This seems harmless enough, but it's an example of a much larger problem
in Open Source, particularly in Linux: critical components of the
operating system are developed by people who don't know each other, and
don't talk to each other.
* Did the folks who patched OpenSSH for SystemD know (or care) that
libsystemd depends on xz-utils?
* Did the SystemD folks know (or care) that xz-utils had begun using
ifunc?
* Did the OpenSSH folks know (or care) that ifunc was a thing?

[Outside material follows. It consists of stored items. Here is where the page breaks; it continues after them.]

-- ==== Sys2Proof/Certificates/Slice0/Obligations.lean ====
section
/-! DEFINITION. The claims about the part, each from the numbered rules it cites. What they say of a firing is said in
the words of `Sys2Proof/Safety.lean`. -/

open Sys2Proof Sys2Proof.Machine

/-! ### Encoding -/

/-- Decoding the bytes of a well-formed instruction gives it back, and bytes that decode are the bytes of the well-formed
instruction they decode to: no bit of a slot or of a command is dropped or read twice (R84, R89, R93). -/
def Obligations.DecodeAndEncodeAgree : Prop :=
  (∀ i : Instr, i.wf = true → decode (encode i) = .ok i) ∧
  ∀ (bs : List Byte) (i : Instr), decode bs = .ok i → i.wf = true ∧ encode i = bs

/-- The 96 bits of a slot, F0 lowest. -/
def Sys2Proof.Machine.slotBits (f0 f1 f2 f3 f4 f5 : Nat) : Nat :=
  f0 + 2 ^ 16 * f1 + 2 ^ 32 * f2 + 2 ^ 48 * f3 + 2 ^ 64 * f4 + 2 ^ 80 * f5

/-- Words that the spec writes out decode to what it says they are: the ICMP of R180, the MMA and the CAS of the worked
examples, the LD of the gather kernel, TRAP.n5 and ERET.rs, the MERGE of the sort, and the commands of an image. -/
def Obligations.WordsOfTheSpecDecode : Prop :=
  let bare : Slot := { mode := 0, t0 := .none, t1 := .none, imm := 0, pmode := .none, immuse := .none, ty := .w128, aux := 0, idx := 0 }
  decodeTableWord 96 (slotBits 0x5002 0x8A6C 0 0 0 0x1200) =
    some (.icmp { bare with mode := 2, t0 := .operand .l .e 1 3 3 .single, immuse := .forR, ty := .i32 }) ∧
  decodeTableWord 96 (slotBits 0xA100 0 0 0 0 0x0D02) = some (.mma { bare with idx := 2 }) ∧
  decodeTableWord 96 (slotBits 0x8068 0xE040 0 0 0 0x0704) =
    some (.cas { bare with mode := 0x28, t0 := .output 2, ty := .n64, idx := 4 }) ∧
  decodeTableWord 96 (slotBits 0x6001 0xE220 0 0 0 0x0700) = some (.ld { bare with mode := 1, t0 := .output 17, ty := .n64 }) ∧
  decodeTableWord 96 (slotBits 0xF005 0 0 0 0 0x0D02) = some (.trap { bare with mode := 5, idx := 2 }) ∧
  decodeTableWord 96 (slotBits 0xF040 0xE800 0 0 0 0x0D00) = some (.eretRs { bare with t0 := .exit 0 }) ∧
  decodeTableWord 96 (slotBits 0xE400 0x8200 0 0 0 0x0700) = some (.merge { bare with t0 := .operand .l .n 1 0 0 .single, ty := .n64 }) ∧
  decodeTableWord 32 0x20000400 = some (.configCommand 0x200 0 0x0400) ∧
  decodeTableWord 32 0x200F0000 = some (.clearCommand 0x200) ∧
  decodeTableWord 32 0x200F0001 = none

/-! ### Steps, reset, invariant -/

/-- A step runs the instruction that its slot's fields, or its command's word, decode to: the operand set that a PE fires
leaves the matching store and becomes the firing, once no older complete set of the PE stands ready (R46); where some do,
the oldest fires in its place, if its instruction then does not wait; a tile's next command leaves its stream; a step of the part is
run as it stands (R39, R46, R84). -/
def Obligations.StepRunsTheDecodedInstruction : Prop :=
  ∀ (s : State) (t : TileId) (a : BitVec 12) (w : Work) (i : Instr) (rest : List Happening) (e : MatchEntry)
    (left : List MatchEntry) (c : CfgCommand) (cs : List CfgCommand) (x : ReadySet) (xs : List ReadySet),
    let f : Firing := { tile := t, elem := a, work := w, l := e.l, r := e.r, p := e.p }
    let fires : Prop := s.agenda = .fire t a w :: rest ∧ decodeSlot ((s.pk.tile t).active.elem a).fields = .ok i ∧
      i.modeField w.stream = none
    (fires → s.pk.olderSets t a w = [] → runAware i = false → (s.pk.tile t).readySet a w = some (e, left) →
      step s = exec i { s with
        agenda := rest, cur := f, pk := s.pk.modTile t fun x => ({ x with store := left } : Tile).fireSink f (formOf i) (slotOf i) }) ∧
    (∀ g, fires → s.pk.olderSets t a w = [] → runAware i = true →
      (s.pk.tile t).runHeads (s.pk.tileAccs t) i a w.ctx w.img = some g →
      step s = exec i { s with agenda := rest, cur := { g with tile := t } }) ∧
    (∀ j u, s.agenda = .fire t a w :: rest → s.pk.olderSets t a w = x :: xs →
      decodeSlot ((s.pk.tile t).active.elem x.1).fields = .ok j → j.modeField x.2.1.stream = none → runAware j = false →
      (s.pk.tile t).readySet x.1 x.2.1 = some (e, left) →
      (let g : Firing := { tile := t, elem := x.1, work := x.2.1, l := e.l, r := e.r, p := e.p }
       exec j { s with
        agenda := rest, cur := g, pk := s.pk.modTile t fun y => ({ y with store := left } : Tile).fireSink g (formOf j) (slotOf j) } =
          .next u) → (u.pk.tile t).readySet x.1 x.2.1 = none → step s = .next u) ∧
    (s.agenda = .command t :: rest → (s.pk.tile t).cfgStream = c :: cs → decodeCommand c.word = .ok i →
      step s = exec i { s with
        agenda := rest, cmd := { tile := t, active := c.active, img := c.img }, pk := s.pk.modTile t fun x => { x with cfgStream := cs } }) ∧
    (s.agenda = .event i :: rest → isEvent i = true → step s = exec i { s with agenda := rest })

/-- What reset leaves (R457, R459, R324): every die before its first stage and not ready, its floor and its counters at
their reset values, its pool where MPOOL's reset value puts it; no residency, no swarm, no queue; and the memory in its
canonical form. Of the values that the spec does not give, which are the model's, one is stated: member reads as 0xFF,
which R395 gives a package that belongs to no plain, and the model starts in none (log 4). -/
def Obligations.ResetState : Prop :=
  Inv State.reset ∧ State.reset.pk.resids = [] ∧ State.reset.pk.swarms = [] ∧ State.reset.pk.member = 0xFF ∧
  (∀ d : DieId, let x := State.reset.pk.die d
    x.stage = 0 ∧ x.ready = false ∧ x.fail = 0 ∧ x.mode = false ∧ x.enabled = 0 ∧ x.smode = true ∧ x.rho = 0 ∧ x.mret = 0 ∧
    fld x.mpool 41 26 = 0x200 ∧ fld x.mpool 25 0 = 0x2FFE00 + 0x400000 * d.val ∧ x.elap = 0 ∧ x.floorKHz = 552000) ∧
  (∀ q, let x := State.reset.pk.queue q
    x.cfg = 0 ∧ x.base = 0 ∧ x.cbase = 0 ∧ x.tail = 0 ∧ x.head = 0 ∧ x.ctail = 0 ∧ x.chead = 0 ∧ x.stat = 0) ∧
  (∀ v : Fin 64, let x := State.reset.pk.vi v
    x.ctl = 0 ∧ x.root = 0 ∧ x.rngt = 0 ∧ x.q = 0 ∧ x.tmax = 0 ∧ x.bres = 0 ∧ x.mem = 0 ∧ x.tsh = 0 ∧ x.stat = 0)

/-- The invariant of the memory, that its five lists are in canonical form, is kept by every step from every state. -/
def Obligations.EveryStepKeepsTheInvariant : Prop := ∀ s t : State, Inv s → step s = .next t → Inv t

/-- No instruction, command or step of the part stops the machine: what the spec calls a fault is a token, a trap or a
record, and the machine goes on (R41, R53, R58, R104, R412). -/
def Obligations.NothingStops : Prop := (∀ (i : Instr) (s : State), ∃ t, exec i s = .next t) ∧ ∀ s, Continues s

/-- The frame of every instruction of a slot (R51, R52, R58): its firing changes no byte of package memory, scratchpad,
operand memory or accumulators, and no committed state of any context: registers change at commits alone. -/
def Obligations.FiringsLeaveCommittedState : Prop :=
  ∀ (i : Instr) (s t : State), i.slot.isSome = true → exec i s = .next t →
    (∀ a, t.mem.byte a = s.mem.byte a) ∧
    ∀ u : TileId, (t.pk.tile u).pad = (s.pk.tile u).pad ∧ (t.pk.tile u).om = (s.pk.tile u).om ∧
      (t.pk.tile u).acc = (s.pk.tile u).acc ∧ (t.pk.tile u).accBuf = (s.pk.tile u).accBuf ∧
      ∀ c : CtxId,
        let x := s.pk.ctx u c
        let y := t.pk.ctx u c
        y.st = x.st ∧ y.cur.g = x.cur.g ∧ y.cur.gpois = x.cur.gpois ∧ y.cur.pc = x.cur.pc ∧ y.cur.cnt = x.cur.cnt ∧
          y.cur.lvl = x.cur.lvl ∧ y.cur.fpf = x.cur.fpf ∧ y.cur.arg = x.cur.arg ∧ y.trapped = x.trapped ∧
          y.tcause = x.tcause ∧ y.tblock = x.tblock ∧ y.tinfo = x.tinfo ∧ y.tval = x.tval

/-! ### Integer, lane and bit results -/

/-- Sums, differences, products, negations and absolute values wrap to the lane, or saturate to its type (R154, R155). -/
def Sys2Proof.Machine.IntegerSums : Prop :=
  GivesLanes .iadd (Mode0 false) (fun f x y => (x + y) % 2 ^ f.ty.valueWidth) ∧
  GivesLanes .isub (Mode0 false) (fun f x y => (x + (2 ^ f.ty.valueWidth - y)) % 2 ^ f.ty.valueWidth) ∧
  GivesLanes .imul (Mode0 false) (fun f x y => (x * y) % 2 ^ f.ty.valueWidth) ∧
  GivesLanes .ineg (Mode0 false) (fun f x _ => (2 ^ f.ty.valueWidth - x) % 2 ^ f.ty.valueWidth) ∧
  GivesLanes .iadd (Mode0 true) (fun f x y => lowBits f.ty.valueWidth (clampTo f.ty (f.ty.int x + f.ty.int y))) ∧
  GivesLanes .isub (Mode0 true) (fun f x y => lowBits f.ty.valueWidth (clampTo f.ty (f.ty.int x - f.ty.int y))) ∧
  GivesLanes .imul (Mode0 true) (fun f x y => lowBits f.ty.valueWidth (clampTo f.ty (f.ty.int x * f.ty.int y))) ∧
  GivesLanes .ineg (Mode0 true) (fun f x _ => lowBits f.ty.valueWidth (clampTo f.ty (-f.ty.int x))) ∧
  GivesLanes .iabs (Mode0 false) (fun f x _ => lowBits f.ty.valueWidth (if f.ty.int x < 0 then -f.ty.int x else f.ty.int x)) ∧
  GivesLanes .iabs (Mode0 true)
    (fun f x _ => lowBits f.ty.valueWidth (clampTo f.ty (if f.ty.int x < 0 then -f.ty.int x else f.ty.int x)))

/-- High halves, quotients and remainders, with division by zero (R155). -/
def Sys2Proof.Machine.IntegerQuotients : Prop :=
  GivesLanes .imulh Always
    (fun f x y => lowBits f.ty.valueWidth (f.ty.int x * f.ty.int y / ((2 ^ f.ty.valueWidth : Nat) : Int))) ∧
  GivesLanes .idiv Always
    (fun f x y => if y = 0 then 2 ^ f.ty.valueWidth - 1 else lowBits f.ty.valueWidth (Int.tdiv (f.ty.int x) (f.ty.int y))) ∧
  GivesLanes .irem Always
    (fun f x y => if y = 0 then x
      else lowBits f.ty.valueWidth (f.ty.int x - f.ty.int y * Int.tdiv (f.ty.int x) (f.ty.int y)))

/-- No integer instruction traps or raises a flag (R155): whatever the words of its operands, it answers a word. -/
def Sys2Proof.Machine.IntegerInstructionsNeverTrap : Prop :=
  ∀ mk ∈ ([.iadd, .isub, .imul, .imulh, .imad, .idiv, .irem, .ineg, .iabs, .imin, .imax, .bitAnd, .bitOr, .bitXor, .bitAndn,
      .bitNot, .shl, .shr, .sar, .rol, .clz, .ctz, .popc, .bfx, .bfi, .sext, .zext, .movhi, .lea] : List (Slot → Instr)),
    ∃ op : Slot → W128 → W128 → W128, GivesWord mk Always op
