-- ==== Sys2Proof/Laws/Memory.lean ====
section
/-! SUPPORT. The operations on the package's memory: each keeps the canonical form, and what each does to the bytes. -/

namespace Sys2Proof.Machine

theorem Memory.wf_iff (m : Memory) : m.wf = true ↔
    swf (0 : Byte) m.cells = true ∧ swf false m.full = true ∧ swf false m.poison = true ∧ swf false m.bad = true ∧
      swf false m.flaw = true := by
  simp [Memory.wf, and_assoc]

/-! ### What an operation leaves of the bytes -/

@[simp] theorem Memory.poisonGranule_cells (m : Memory) (a : Nat) : (m.poisonGranule a).cells = m.cells := rfl

@[simp] theorem Memory.settle_cells (m : Memory) (a : Nat) : (m.settle a).1.cells = m.cells := by
  unfold Memory.settle; split
  · rfl
  · split <;> rfl

@[simp] theorem readGranule_mem (m : Memory) (p : Pack) (vi : Fin 64) (a : Nat) : (readGranule m p vi a).1 = (m.settle a).1 := rfl

@[simp] theorem Memory.emptyWord_cells (m : Memory) (a : Nat) : (m.emptyWord a).cells = m.cells := by
  unfold Memory.emptyWord; split <;> rfl

/-- What is true of a state and kept by every granule that a walk reads holds after the walk. -/
theorem State.walkedOn_ind (P : State → Prop) (vi : Fin 64) (hread : ∀ s a, P s → P (s.stored (readGranule s.mem s.pk vi a)))
    (hpk : ∀ (s : State) (p : Pack), P s → P { s with pk := p }) (s : State) (d : DieId) (n : WalkNote) (h : P s) :
    P (s.walkedOn d vi n) := by
  have key : ∀ (l : List Nat) (s : State), P s → P (l.foldl (fun s g => s.stored (readGranule s.mem s.pk vi (16 * g))) s) := by
    intro l
    induction l with
    | nil => intro s h; exact h
    | cons g l ih => intro s h; exact ih _ (hread s _ h)
  exact hpk _ _ (key _ _ h)

theorem State.walked_ind (P : State → Prop) (vi : Fin 64) (hread : ∀ s a, P s → P (s.stored (readGranule s.mem s.pk vi a)))
    (hpk : ∀ (s : State) (p : Pack), P s → P { s with pk := p }) (s : State) (t : TileId) (n : WalkNote) (h : P s) :
    P (s.walked t vi n) := by
  have h1 := State.walkedOn_ind P vi hread hpk s t.die n h
  unfold State.walked; dsimp only; split
  · exact hpk _ _ h1
  · exact h1

@[simp] theorem State.walked_cells (s : State) (t : TileId) (vi : Fin 64) (n : WalkNote) : (s.walked t vi n).mem.cells = s.mem.cells :=
  State.walked_ind (fun x => x.mem.cells = s.mem.cells) vi (fun x a h => by simpa [State.stored] using h) (fun _ _ h => h) s t n rfl

/-- A walk that reads and keeps nothing leaves the state. -/
@[simp] theorem State.walked_none (s : State) (t : TileId) (vi : Fin 64) : s.walked t vi {} = s := rfl

/-- Settling words of the scratchpad leaves the package's memory. -/
theorem padSettle_fst (t : TileId) (vi : Fin 64) (off : Nat) (l : List Nat) (x : Memory × Pack) :
    (l.foldl (fun (mp : Memory × Pack) k =>
      let w := (off + k) / 8
      if sget false (mp.2.tile t).padBad w then
        (mp.1, (mp.2.modTile t (·.padPoisonWord w)).softError t.die vi 3)
      else mp) x).1 = x.1 := by
  induction l generalizing x with
  | nil => rfl
  | cons k l ih => rw [List.foldl_cons, ih]; dsimp only; split <;> rfl

theorem settlePlace_cells (m : Memory) (p : Pack) (t : TileId) (vi : Fin 64) (pl : Place) (n : Nat) :
    (settlePlace m p t vi pl n).1.cells = m.cells := by
  unfold settlePlace
  split
  · rw [padSettle_fst]
  · simp
  · rfl

/-! ### The canonical form -/

section
variable {m : Memory}

theorem Memory.poisonGranule_wf (h : m.wf = true) (a : Nat) : (m.poisonGranule a).wf = true := by
  rw [Memory.wf_iff] at h ⊢
  obtain ⟨h1, h2, h3, h4, h5⟩ := h
  exact ⟨h1, h2, swf_sset h3 _ _, swf_sset h4 _ _, swf_sset h5 _ _⟩

theorem Memory.settle_wf (h : m.wf = true) (a : Nat) : (m.settle a).1.wf = true := by
  unfold Memory.settle; split
  · exact Memory.poisonGranule_wf h a
  · split
    · obtain ⟨h1, h2, h3, h4, h5⟩ := (Memory.wf_iff m).1 h
      exact (Memory.wf_iff _).2 ⟨h1, h2, h3, h4, swf_sset h5 _ _⟩
    · exact h

theorem Memory.storeM_wf (h : m.wf = true) (a : Nat) (bs : List Byte) : (m.storeM a bs).1.wf = true := by
  obtain ⟨h1, h2, h3, h4, h5⟩ := (Memory.wf_iff m).1 h
  unfold Memory.storeM; dsimp only
  split
  · exact (Memory.wf_iff _).2 ⟨swf_writeBytes bs h1 a, swf_setMarks h2 _ _ _, swf_sset h3 _ _, swf_sset h4 _ _, swf_sset h5 _ _⟩
  · split
    · exact Memory.poisonGranule_wf h a
    · obtain ⟨-, -, k3, k4, k5⟩ := (Memory.wf_iff _).1 (Memory.settle_wf h a)
      refine (Memory.wf_iff _).2 ⟨swf_writeBytes bs h1 a, ?_, k3, k4, k5⟩
      dsimp only; split
      · exact swf_sset h2 _ _
      · exact h2

theorem Memory.fillWord_wf (h : m.wf = true) (a : Nat) (bs : List Byte) : (m.fillWord a bs).1.wf = true := by
  obtain ⟨h1, h2, h345⟩ := (Memory.wf_iff m).1 h
  unfold Memory.fillWord
  split
  · exact h
  · exact (Memory.wf_iff _).2 ⟨swf_writeBytes bs h1 a, swf_sset h2 _ _, h345⟩

theorem Memory.storeP_wf (h : m.wf = true) (a : Nat) (bs : List Byte) : (m.storeP a bs).1.wf = true := by
  have h1 := Memory.fillWord_wf (Memory.settle_wf h a) a (bs.take 8)
  unfold Memory.storeP; dsimp only
  split
  · exact Memory.fillWord_wf h1 _ _
  · exact h1

theorem Memory.emptyWord_wf (h : m.wf = true) (a : Nat) : (m.emptyWord a).wf = true := by
  obtain ⟨h1, h2, h345⟩ := (Memory.wf_iff m).1 h
  unfold Memory.emptyWord
  split
  · exact h
  · exact (Memory.wf_iff _).2 ⟨h1, swf_sset h2 _ _, h345⟩

theorem writePlace_wf (h : m.wf = true) (p : Pack) (t : TileId) (pl : Place) (bs : List Byte) :
    (writePlace m p t pl bs).1.wf = true := by
  unfold writePlace; split
  · exact h
  · dsimp only; split
    · exact Memory.storeP_wf h _ _
    · exact Memory.storeM_wf h _ _
  · exact h

theorem emptyPlace_wf (h : m.wf = true) (p : Pack) (t : TileId) (pl : Place) (n : Nat) :
    (emptyPlace m p t pl n).1.wf = true := by
  unfold emptyPlace; split
  · exact h
  · next d off _ _ =>
    have key : ∀ (l : List Nat) (m : Memory), m.wf = true →
        (l.foldl (fun m k => m.emptyWord (memIndex d off + k)) m).wf = true := by
      intro l
      induction l with
      | nil => intro m h; exact h
      | cons k l ih => intro m h; exact ih _ (Memory.emptyWord_wf h _)
    exact key _ _ h
  · exact h

theorem poisonPlace_wf (h : m.wf = true) (p : Pack) (t : TileId) (pl : Place) (n : Nat) :
    (poisonPlace m p t pl n).1.wf = true := by
  unfold poisonPlace; split
  · exact h
  · exact Memory.poisonGranule_wf h _
  · exact h

theorem settlePlace_wf (h : m.wf = true) (p : Pack) (t : TileId) (vi : Fin 64) (pl : Place) (n : Nat) :
    (settlePlace m p t vi pl n).1.wf = true := by
  unfold settlePlace
  split
  · rw [padSettle_fst]; exact h
  · exact Memory.settle_wf h _
  · exact h

end

theorem State.walked_wf {s : State} (h : s.mem.wf = true) (t : TileId) (vi : Fin 64) (n : WalkNote) : (s.walked t vi n).mem.wf = true :=
  State.walked_ind (fun x => x.mem.wf = true) vi (fun _ _ h => Memory.settle_wf h _) (fun _ _ h => h) s t n h

/-! ### Bytes after a write -/

/-- A write through an M mapping to a granule without error stores its bytes, and no other byte changes. -/
theorem Memory.storeM_byte {m : Memory} (h : m.wf = true) {a : Nat} {bs : List Byte}
    (hb : bs.length = 16 ∨ m.badGranule a = false) (k : Nat) :
    (m.storeM a bs).1.byte k = if a ≤ k ∧ k < a + bs.length then bs.getD (k - a) 0 else m.byte k := by
  have h' := ((Memory.wf_iff m).1 h).1
  unfold Memory.storeM; dsimp only
  by_cases h16 : bs.length = 16
  · rw [if_pos (by simp [h16])]; exact sget_writeBytes bs h' a k
  · rw [if_neg (by simp [h16]), if_neg (by simp [hb.resolve_left h16])]; exact sget_writeBytes bs h' a k

end Sys2Proof.Machine
end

It's
certainly not a thing on OpenBSD.
In some sense, this breakdown in communication is a feature of open
source: I can adapt your work to my needs without having to bother you
about it. But it can also lead to a degree of indirection that prevents
critical design assumptions (such as a traditional dynamic linking
process) from being upheld.
The obvious corollary to [Conway's Law][conway] is that if you are
shipping your org chart, you're also shipping the bugs that live in the
cracks of your org chart. No one person or team really made a mistake
here, but with the benefit of hindsight it's clear the attackers
perceived that the left hand of Debian/Fedora SSH did not know what the
right hand of xz-utils was doing.
## What is GNU IFUNC *supposed* do?
It allows you to determine, at runtime, which version of some function
you'd like to use. It does this by giving you an opportunity to run
**arbitrary code** to influence how the linker resolves symbols.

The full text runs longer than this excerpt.